Néanmoins, la politique de l’enfant unique et l’intensification de la compétition, scolaire et sociale, qu’elle a entraîné dans les familles de classe moyenne, ont eu des conséquences dans toute la société. Il n’y a pas de place, quand l’adelphie disparaît et qu’il n’y a qu’un descendant, pour une route personnelle un peu différente, afin d’échapper aux projections et aux espoirs des parents, comme c’était le cas quand ces espoirs pouvaient se reporter sur d’autres enfants. Cela a contribué à créer de fortes tensions en Chine sur la question de la réussite scolaire, qui devient l’unique norme possible, dans un cadre où le concours d’entrée à l’université (le gaokao) oriente toute l’éducation vers le bachotage.

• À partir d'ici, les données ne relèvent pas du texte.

/-- Every piece of a tag's work that waits is withdrawn; what runs is left to its request (R376, R401). -/
def State.withdraw (s : State) (t : Nat) : State :=
  let tg := s.tagOf t
  let g := dLun tg.desc
  let mine := s.subs.filter (Sub.own t)
  let s := (s.reads.filter (fun r => r.owner == .tag t || mine.any (fun x => r.owner == .sub x.id))).foldl (fun s r => (s.giveUp r.id).endRead r.id) s
  let s := (s.racs.filter (fun k => k.owner == .tag t || mine.any (fun x => k.owner == .sub x.id))).foldl (fun s k => s.racOver k.id) s
  let s := { (s.subs.filter (Sub.own t)).foldl (fun s x => s.spareDrop x) s with subs := s.subs.filter (fun x => !Sub.own t x), ready := s.ready.filter (fun r => !r.cont.tagData t) }
  let s := s.modTag t fun x => { x with unissued := 0 }
  let s := match s.ops.find? (fun o => s.ownOp t o && o.role == Role.first) with
    | some o => s.unfold o
    | none => s
  let s := if s.ops.any (fun o => s.ownOp t o && o.role == Role.erase) then s.eraseDropped g (.tag t) else s
  let s := s.ops.foldl (fun s o => match o.role with | .substErase j => if s.ownOp t o then s.eraseDropped o.loc.lun (.sub j) else s | _ => s) s
  let s := if ((s.tallyOf g).redo.map (fun x => s.workOf t x.1)).getD false then s.modTally g fun x => { x with redo := none } else s
  let stuck := s.ops.any (fun o => s.ownOp t o && match o.role with | .tally _ => true | _ => false)
  let s := s.dropOps (s.ownOp t)
  let s := if (s.tallyOf g).queue.any (s.workOf t) then s.modTally g fun x => { x with queue := x.queue.filter (fun w => !s.workOf t w) } else s
  let s := if stuck then (s.modTally g fun x => { x with phase := 0, cur := none }).tallyGo g else s
  s.dropNeeds (fun q => q.owner == t)

/-- EV_DMA_ABORTED (Table 11.5). -/
def State.evDmaAborted (s : State) (t left : Nat) : State :=
  let tg := s.tagOf t
  s.raise 267 0 (t + tg.sq * 2 ^ 12 + dHostTag tg.desc * 2 ^ 19 + left % 2 ^ 29 * 2 ^ 35)

/-- The words of Table 7.9 that name a program's slot, 0 while it has none. -/
def State.slotLoc (s : State) (t : Nat) : Nat × Nat :=
  match (s.tagOf t).slot with
  | some (sid, r, m) =>
    let st := s.stripeOf sid
    let w := s.locOf (memberLun st m) (memberEb st m) r st.planes
    (w % 2 ^ 32, w / 2 ^ 32)
  | none => (0, 0)

/-- Every tag ends here: its work is withdrawn, a slot without a COMMIT is padded (R377), the information words follow R266, and
the completion goes to the COS. DESIGN CHOICE (log entry 96): a tag that Drogue has ended and whose issued request then meets an error
ends with status 0x40 (R398) and raises no EV_DMA_ABORTED. -/
def State.endTag (s : State) (t status detail info0 info1 : Nat) : State :=
  if !s.openTag t then s
  else
    let tg := s.tagOf t
    let (st, d) := match tg.dmaErr with
      | some e => (0x40, e)
      | none => (status, detail)
    let (k, left) := s.residue t
    let (a, b) := if st = 0x20 || st = 0x40 then (k, left) else if 0x10 ≤ st && st ≤ 0x15 then (0, 0)
      else if isProgram tg.desc && decide (0x30 ≤ st) && info0 == 0 && info1 == 0 then s.slotLoc t else (info0, info1)
    let begun := tg.started || s.ops.any (fun o => s.ownOp t o && o.begun)
    let s := s.withdraw t
    let s := match tg.slot with
      | some (sid, r, m) => if tg.committed then s else s.slotGone sid r m begun
      | none => s
    let s := if dOp tg.desc = opStripeClose && st = 0x20 then s.modStripe (dStripe tg.desc) fun x => { x with closing := false } else s
    let s := if st = 0x20 then s.evDmaAborted t left else s
    s.complete t st d a b

/-! ### Reads -/

/-- Bit map of the units that satisfy p. -/
def unitMap (l : List Cw) (p : Cw → Bool) : Nat := (l.zipIdx.map (fun (c, i) => if p c then 2 ^ i else 0)).sum

/-- Status and detail that a read's code words give (R298, R492). -/
def readStatus (l : List Cw) : Nat × Nat := resStatus (l.map (·.res))

/-- The words of Table 7.9 for a READ and a READ_RAW (R299, R492). -/
def Tag.readInfo (tg : Tag) : Nat × Nat :=
  let st := (readStatus tg.cws).1
  let map := unitMap tg.cws (fun c => !c.res.good)
  let fails := decide (0x30 ≤ st)
  let senses := min tg.senses 65535 * 2 ^ 16
  if dOp tg.desc = opReadRaw then (dAux tg.desc % 256, if fails then map else senses)
  else
    let step := if tg.cws.any (fun c => c.res.good) then tg.okStep else tg.topStep
    let corr := (tg.cws.map (·.corr)).foldl max 0
    (min corr 255 * 2 ^ 24 + step * 2 ^ 8 + tg.lastSet % 256, if fails then map else senses + min ((tg.cws.map (·.corr)).sum) 65535)

/-- Every unit of a read has its outcome and no read of it goes on. -/
def State.readOver (s : State) (t : Nat) : Bool :=
  (s.tagOf t).cws.all (fun c => !c.res.open') && !s.reads.any (fun r => r.owner == .tag t)

/-- Reads of a tag begin, one per selected plane (R291). -/
def State.startReads (s : State) (t : Nat) : State :=
  let tg := s.tagOf t
  let d := tg.desc
  let raw := dOp d == opReadRaw
  (planeList (dPlanes d)).foldl (fun s p =>
    s.startRead { owner := .tag t, lun := dLun d, eb := dEb d, page := dPage d, plane := p, cws := (List.range (dCwCount d)).map (fun c => { cw := dFirstCw d + c }), raw := raw, scrambled := dRaw d, noRlh := dNoRlh d, tag := some t, tenant := tg.tenant, cls := dClass d, due := tg.due, order := tg.seq, set0 := if raw then dAux d % 256 else 0 }) s

/-- A read of a plane page has ended (R298, R304): whom it served goes on. -/
def State.readDone (s : State) (id : Nat) : State :=
  match s.readOf id with
  | none => s
  | some r =>
    let s := { s with reads := s.reads.filter (fun x => x.id != id), rlh := { s.rlh with fills := s.rlh.fills.filter (fun f => f.2 != id) } }
    let s := s.rlhUpdate r (!r.around && r.cws.any (fun c => c.res == .ok 4))
    match r.owner with
    | .tag t =>
      let s := r.cws.foldl (fun s c => s.setUnit t r.plane c.cw fun u => if u.res.open' then { u with res := c.res, corr := c.corr } else u) s
      s.later (.tagCheck t)
    | .rac k i => s.racSource k i r
    | .sub j => s.subRead j r

/-! ### Programs -/

/-- A program's page enters Bridle once its data is there (R273, R331). -/
def State.addFirst (s : State) (t g e q planes : Nat) (words : List (List Byte)) (digest : Word32) (pooled : Bool) : State :=
  let o := { s.passOp .first g e q planes 1 words (s.tagOf t).slot with pooled := pooled, digest := digest }
  let (o, s) := s.stamp o (some t) 0
  ((s.setLoc t (s.locOf g e q planes)).modTag t fun x => { x with phase := 1, data := [] }).addPass o

/-- The host data of a program is asked for in stream order (R393, R394). -/
def State.askProgram (s : State) (t : Nat) : State :=
  let tg := s.tagOf t
  let d := tg.desc
  let u := s.unitLen d
  let l := unitReads tg (shapeLen d / u) u (fun off len skip => .hostUser t (off / u) off len skip)
    ++ (if usesMeta d then metaReads tg (shapeLen d / u) (fun off skip len => .hostMeta t off skip len) else [])
  l.foldl (fun s r => s.askTag t r) s

/-- The host data of a program is there. -/
def State.formProgram (s : State) (t : Nat) : State :=
  let tg := s.tagOf t
  let raw := dRaw tg.desc
  let (g, e, q, planes) := s.progPlace t
  let (user, metas) := gathered tg.data
  let n := popcount 8 planes * s.ncw g
  s.addFirst t g e q planes (s.formWords g e q planes raw user metas) (digestOf raw n (s.cwBytes g) user metas) false

/-- The source of a COPY is recovered: it takes its slot and its page is formed again there (R242, R243). -/
def State.formCopy (s : State) (t : Nat) : State :=
  let sid := dAux (s.tagOf t).desc
  let st := s.stripeOf sid
  if st.state != 1 then s.endTag t 0x10 0x1B 0 0
  else if st.nextRow ≥ s.pages (stripeLun st) then s.endTag t 0x10 0x1C 0 0
  else
    let infos := (s.tagOf t).data.map (·.2)
    let ((r, m), s) := s.takeSlot sid
    let s := s.modTag t fun x => { x with slot := some (sid, r, m) }
    let (g, e, q, planes) := s.progPlace t
    s.addFirst t g e q planes (s.storeInfos g e q planes infos) 0 (s.twoPass g)

/-! ### Stripes -/

/-- A stripe image (Table 5.12). -/
def imgWord (b : List Byte) (i : Nat) : Nat := leNat ((b.drop (4 * i)).take 4)
def imgMember (b : List Byte) (m : Nat) : Nat := leNat ((b.drop (16 + 3 * m)).take 3)
def imgStripe (b : List Byte) (now : Word32) : Stripe :=
  let w := imgWord b 0
  { tenant := w / 2 ^ 24 % 64, planes := w / 2 ^ 16 % 256, npar := w / 2 ^ 8 % 4, ndata := w % 64, state := 1, opened := now,
    members := (List.range 34).map fun m => (false, imgMember b m / 2 ^ 12 % 1024, imgMember b m % 4096) }

/-- Refusals of Table 5.13 and of the image's window check, in order (R187); an OWNER tenant with EN = 1 passes the equality with the
image's TENANT (R185). DESIGN CHOICE (log entry 79): the windows are those in force when the image arrives. -/
def State.imageBad (s : State) (tenant id : Nat) (b : List Byte) : Option (Nat × Nat) :=
  let st := imgStripe b 0
  let ids := memberIds st
  let luns := ids.map (memberLun st)
  let g0 := stripeLun st
  let used := fun (m : Nat) => (m < 32 && decide (m < st.ndata)) || m == 32 || (m == 33 && st.npar == 2)
  if (s.stripeOf id).state != 0 then some (0x10, 1)
  else if st.ndata = 0 || decide (st.ndata > 32) || !(st.npar == 1 || st.npar == 2)
      || imgWord b 0 &&& 0xC000FCC0 != 0 || imgWord b 1 != 0 || imgWord b 2 != 0 || imgWord b 3 != 0
      || (List.range 34).any (fun m => if used m then decide (imgMember b m ≥ 2 ^ 22) else imgMember b m != 0)
      || leNat ((b.drop 118).take 10) != 0 then some (0x10, 2)
  else if s.declared g0 && (st.planes == 0 || decide (st.planes ≥ 2 ^ s.npl g0)) then some (0x10, 3)
  else if s.declared g0 && decide (st.npar * popcount 8 st.planes * s.ncw g0 * infoBytes > 262144) then some (0x10, 4)
  else if luns.any (fun g => !s.declared g || s.isSpare g || s.isFenced g) then some (0x10, 5)
  else if luns.any (fun g => s.kind g != s.kind g0) then some (0x10, 6)
  else if twoEqual luns then some (0x10, 7)
  else if ids.any (fun m => decide (memberEb st m ≥ s.ebs (memberLun st m)) || s.inPool (memberLun st m) (memberEb st m)) then some (0x10, 8)
  else if ids.any (fun m => !s.inWindow tenant true (memberLun st m) (memberEb st m)) then some (0x11, 2)
  else if st.tenant != tenant && !(s.on (winEn tenant) && s.on (winOwner tenant)) then some (0x11, 3)
  else none

/-- Completion words of STRIPE_OPEN and STRIPE_CLOSE. -/
def stripeInfo (st : Stripe) : Nat := st.nextRow * 2 ^ 19 + st.nextMember * 2 ^ 13

/-- The image of a STRIPE_OPEN has arrived. -/
def State.imageRead (s : State) (t : Nat) (b : List Byte) : State :=
  let tg := s.tagOf t
  let id := dStripe tg.desc
  match s.imageBad tg.tenant id b with
  | some (st, d) => s.endTag t st d 0 0
  | none => (s.modStripe id fun _ => imgStripe b s.time32).endTag t 0 0 id 0

/-- Passes of a stripe that wait, run or are suspended, and substitutions in it. -/
def State.stripeBusy (s : State) (sid : Nat) (p : Op → Bool) : Bool :=
  s.opsOn (fun o => (o.stripe.map (·.1)) == some sid && p o) || s.luns.any (fun e => (e.2.suspended || e.2.busy) && (e.2.cur.stripe.map (·.1)) == some sid && p e.2.cur)
    || s.subs.any (fun x => x.kind != 3 && x.stripe == sid)

/-- The parity members of every row below `top` have had their first pass; a stopped stripe programs no further row's (R341). -/
def State.parityBelow (s : State) (sid top : Nat) : Bool :=
  !s.rows.any (fun x => x.stripe == sid && decide (x.row < top) && !x.noParity && !x.dead && (x.parWanted || !(s.stripeOf sid).stopped) && (x.parFirst &&& parMask (s.stripeOf sid)) != parMask (s.stripeOf sid))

Les enfants de migrants, très mal armés pour cette compétition, en souffrent doublement : parce qu’ils se trouvent dans une position déviante, une position d’écart avec la norme, d’une part ; et parce qu’ils ont d’autant moins de chance d’entrer à l’université malgré leurs origines modestes et, donc, d’échapper à leur destin social, quand les classes moyennes se crispent excessivement et accaparent, par tous les moyens, les places existantes.

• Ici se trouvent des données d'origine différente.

-- ==== Sys2Proof/Machine/Flags.lean ====
section
/-! DEFINITION. Results and flags of Chanter's register operations (R141). -/

namespace Sys2Proof.Machine

/-- Register v_i of a context. -/
def Ctx.reg (c : Ctx) (i : Nat) : Word32 := c.v.getD i 0

/-- Z and N from a result, C as given. -/
def Ctx.flags (c : Ctx) (r : Word32) (cy : Bool) : Ctx := { c with z := r == 0, n := r.getLsbD 31, c := cy }

/-- Write register d and set the flags. -/
def Ctx.write (c : Ctx) (d : Nat) (r : Word32) (cy : Bool) : Ctx := ({ c with v := c.v.set d r }).flags r cy

/-- Carry out of bit 31. -/
def carry (a b : Word32) : Bool := decide (2 ^ 32 ≤ a.toNat + b.toNat)
/-- Borrow of a - b. -/
def borrow (a b : Word32) : Bool := decide (a.toNat < b.toNat)

def Ctx.mov (c : Ctx) (d : Nat) (imm : Word32) : Ctx := c.write d imm false
def Ctx.movr (c : Ctx) (d a : Nat) : Ctx := c.write d (c.reg a) false
def Ctx.add (c : Ctx) (d a : Nat) (imm : Word32) : Ctx := c.write d (c.reg a + imm) (carry (c.reg a) imm)
def Ctx.sub (c : Ctx) (d a : Nat) (imm : Word32) : Ctx := c.write d (c.reg a - imm) (borrow (c.reg a) imm)
def Ctx.and (c : Ctx) (d a : Nat) (imm : Word32) : Ctx := c.write d (c.reg a &&& imm) false
def Ctx.or (c : Ctx) (d a : Nat) (imm : Word32) : Ctx := c.write d (c.reg a ||| imm) false
/-- Shifts take IMM[4:0]. -/
def Ctx.shr (c : Ctx) (d a : Nat) (imm : Word32) : Ctx := c.write d (c.reg a >>> (imm.toNat % 32)) false
def Ctx.shl (c : Ctx) (d a : Nat) (imm : Word32) : Ctx := c.write d (c.reg a <<< (imm.toNat % 32)) false
def Ctx.dec (c : Ctx) (d : Nat) : Ctx := c.write d (c.reg d - 1) (borrow (c.reg d) 1)
def Ctx.cmp (c : Ctx) (a : Nat) (imm : Word32) : Ctx := c.flags (c.reg a - imm) (borrow (c.reg a) imm)
/-- LDK, LDX, LDS and LDL write the value found; C is 0. -/
def Ctx.load (c : Ctx) (d : Nat) (v : Word32) : Ctx := c.write d v false

/-- The timer is loaded (Table 4.7 TIMOP). -/
def Ctx.setTimer (c : Ctx) (v unit : Nat) : Ctx := { c with timerOn := true, timer := BitVec.ofNat 32 v, timerUnit := unit }

/-- REQACK bits clear the request latches. -/
def Ctx.ack (c : Ctx) (m : BitVec 3) : Ctx :=
  { c with abortReq := c.abortReq && !m.getLsbD 0, suspReq := c.suspReq && !m.getLsbD 1, cancelReq := c.cancelReq && !m.getLsbD 2 }

/-- Length of a timer value in units of 0.8 ns (TUNIT). -/
def timerTicks (v unit : Nat) : Nat :=
  match unit with
  | 0 => v
  | 1 => (v * 25 + 1) / 2
  | 2 => v * 1250
  | _ => v * 125000

end Sys2Proof.Machine
end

La méritocratie qui a en Chine la même importance qu’en France, s’en trouve évidemment encore davantage fragilisée. Cela dit, la situation n’est pas si différente en France. Certes, la démographie est moins défavorable, et la forme de la compétition scolaire n’est pas la même, car le baccalauréat n’est pas un concours pour entrer à l’université, mais un examen. Mais les transformations apportées par Parcours Sup nous rapprochent peut-être lentement d’une situation à la chinoise.
 

Vous montrez bien comment la situation des enfants de migrants internes est le produit des évolutions politiques, socioéconomiques de la Chine. Pouvez-vous nous dire de quelle façon ces transformations façonnent leur vie ? 

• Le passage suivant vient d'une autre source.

-- ==== Sys2Proof/Machine/Operands.lean ====
section
/-! DEFINITION. The operand forms of Chanter's words: the micro-word (Table 4.3), the row (Table 4.2) and the three parts of
the nano-word (Tables 4.5 to 4.7), field by field. -/

namespace Sys2Proof.Machine

/-! ### Micro-word and row -/

def mwDwell (w : Nat) : Nat := w / 2 ^ 22 % 4
def mwSafe (w : Nat) : Bool := w.testBit 21
def mwCommit (w : Nat) : Bool := w.testBit 20
def mwSeq (w : Nat) : Nat := w / 2 ^ 17 % 8
def mwArg (w : Nat) : Nat := w / 2 ^ 11 % 64
def mwNano (w : Nat) : Nat := w % 2 ^ 11

/-- SEQ codes (Table 4.4). -/
def seqNext : Nat := 0
def seqJump : Nat := 1
def seqBranch : Nat := 2
def seqCall : Nat := 3
def seqRet : Nat := 4
def seqYield : Nat := 5
def seqEnd : Nat := 6
def seqTrap : Nat := 7

def rowKind (r : BitVec 64) : Nat := fld r 63 61
def rowTag (r : BitVec 64) : Nat := fld r 60 48
/-- The micro-word of address a in its row. -/
def rowPick (r : BitVec 64) (a : Nat) : Nat := if a % 2 = 1 then fld r 47 24 else fld r 23 0

/-! ### Nano-word -/

abbrev Nano := BitVec 192

def nwBusop (w : Nano) : Nat := fld w 63 60
def nwCmd (w : Nano) : Nat := fld w 59 52
def nwCmdReg (w : Nano) : Bool := bit w 51
def nwAddrN (w : Nano) : Nat := fld w 50 48
def nwAddrFmt (w : Nano) : Nat := fld w 47 46
def nwAddrReg (w : Nano) : Nat := fld w 45 42
def nwXfer (w : Nano) : Nat := fld w 41 40
def nwXlen (w : Nano) : Nat := fld w 39 36
def nwTsel (w : Nano) : Nat := fld w 35 32
def nwAlu (w : Nano) : Nat := fld w 127 124
def nwRd (w : Nano) : Nat := fld w 123 120
def nwRs (w : Nano) : Nat := fld w 119 116
def nwImm (w : Nano) : Nat := fld w 115 84
def nwArgUse (w : Nano) : Nat := fld w 83 82
def nwTarget (w : Nano) : Nat := fld w 191 178
/-- CSEL0 to CSEL3. -/
def nwCsel (w : Nano) (i : Nat) : Nat := fld w (177 - 5 * i) (173 - 5 * i)
def nwTimop (w : Nano) : Nat := fld w 157 156
def nwTunit (w : Nano) : Nat := fld w 155 154
def nwTim16 (w : Nano) : Nat := fld w 153 138
def nwReqack (w : Nano) : BitVec 3 := BitVec.ofNat 3 (fld w 137 135)

/-- Operands after ARG_USE: destination register, immediate, address register. -/
def opRd (mw : Nat) (w : Nano) : Nat := if nwArgUse w = 1 then mwArg mw % 16 else nwRd w
def opImm (mw : Nat) (w : Nano) : Nat := if nwArgUse w = 2 then mwArg mw else nwImm w
def opAddrReg (mw : Nat) (w : Nano) : Nat := if nwArgUse w = 3 then mwArg mw % 16 else nwAddrReg w

/-- BUSOP codes that address a selected target: all but none, CE_ON and CE_OFF (R142). -/
def busNeedsTarget (b : Nat) : Bool := decide (b ≥ 3)

/-- Reserved condition codes (Table 4.8). -/
def condReserved (c : Nat) : Bool := (5 ≤ c && c ≤ 7) || 28 ≤ c
/-- Conditions that wait for the lane (R143). -/
def condWaits (c : Nat) : Bool := (8 ≤ c && c ≤ 15) || c == 21 || c == 22

/-- Reserved codes of a nano-word, whether its action uses the field or not (R142); XLEN's are those of XFER 0b01 (Table 4.5), and
only the CSELs that a BRANCH selects count. -/
def nanoReserved (mw : Nat) (w : Nano) : Bool :=
  decide (nwBusop w ≥ 10) || nwAddrFmt w == 3 || nwXfer w == 3
    || (nwXfer w == 1 && (nwXlen w == 0 || decide (nwXlen w ≥ 9)))
    || decide (nwTsel w ≥ 7) || nwAlu w == 15 || nwTimop w == 3
    || (mwSeq mw == seqBranch && (List.range 4).any (fun i => condReserved (nwCsel w i)))

/-- The word waits until the lane has drained, its own action included (R143). -/
def waitsLane (mw : Nat) (w : Nano) : Bool :=
  nwAlu w == 12 || (mwSeq mw == seqBranch && (List.range 4).any (fun i => condWaits (nwCsel w i)))

/-- Register i of a register file of words. -/
def vget (v : List Word32) (i : Nat) : Word32 := v.getD i 0
def vset (v : List Word32) (i : Nat) (x : Word32) : List Word32 := v.set i x

/-- Low n bytes of registers k and k + 1, least significant first. DESIGN CHOICE (log 78): after v15 comes v0. -/
def pairBytes (v : List Word32) (k n : Nat) : List Byte :=
  natLe n ((vget v k).toNat + (vget v ((k + 1) % 16)).toNat * 2 ^ 32)

/-- Address bytes of an ADDR or STATUS action (Table 4.5). DESIGN CHOICE (log 78): cycles beyond the register's four bytes send
zeros. -/
def addrBytes (v : List Word32) (fmt reg n : Nat) : List Byte :=
  if fmt = 1 then (natLe 2 (vget v 3).toNat ++ natLe (n - 2) (vget v 2).toNat).take n
  else if fmt = 2 then natLe n (vget v 2).toNat else natLe n (vget v reg).toNat

end Sys2Proof.Machine
end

Mon livre montre deux choses un peu opposées. D’un côté, en effet, les transformations structurelles : par exemple, les migrations campagnes-villes, massives, depuis trente ans environ, qui ont transformé à la fois le paysage de l’enfance dans la ville, avec ces nouvelles écoles privées ouvertes pour les migrants ou avec ces nouveaux arrivés dans des écoles publiques, et celui de l’enfance dans les campagnes, avec au contraire les classes qui se vident et des écoles qui ferment. Ces migrations ont aussi transformé l’accès à la consommation de masse, avec l’apparition des malls ou des lieux de loisirs comme les salles d’arcade qui m’ont offert certains de mes terrains, même si (mais justement) les enfants de migrants, pauvres, n’en occupent que les marges. Sans oublier l’énorme chantier de construction/destruction dans le bâtiment qu’est devenue la Chine, qui attire les travailleurs migrants et qui dessine le cadre de vie précaire des enfants, ou encore la politique de planning familiale, sur laquelle je ne reviens pas, etc. 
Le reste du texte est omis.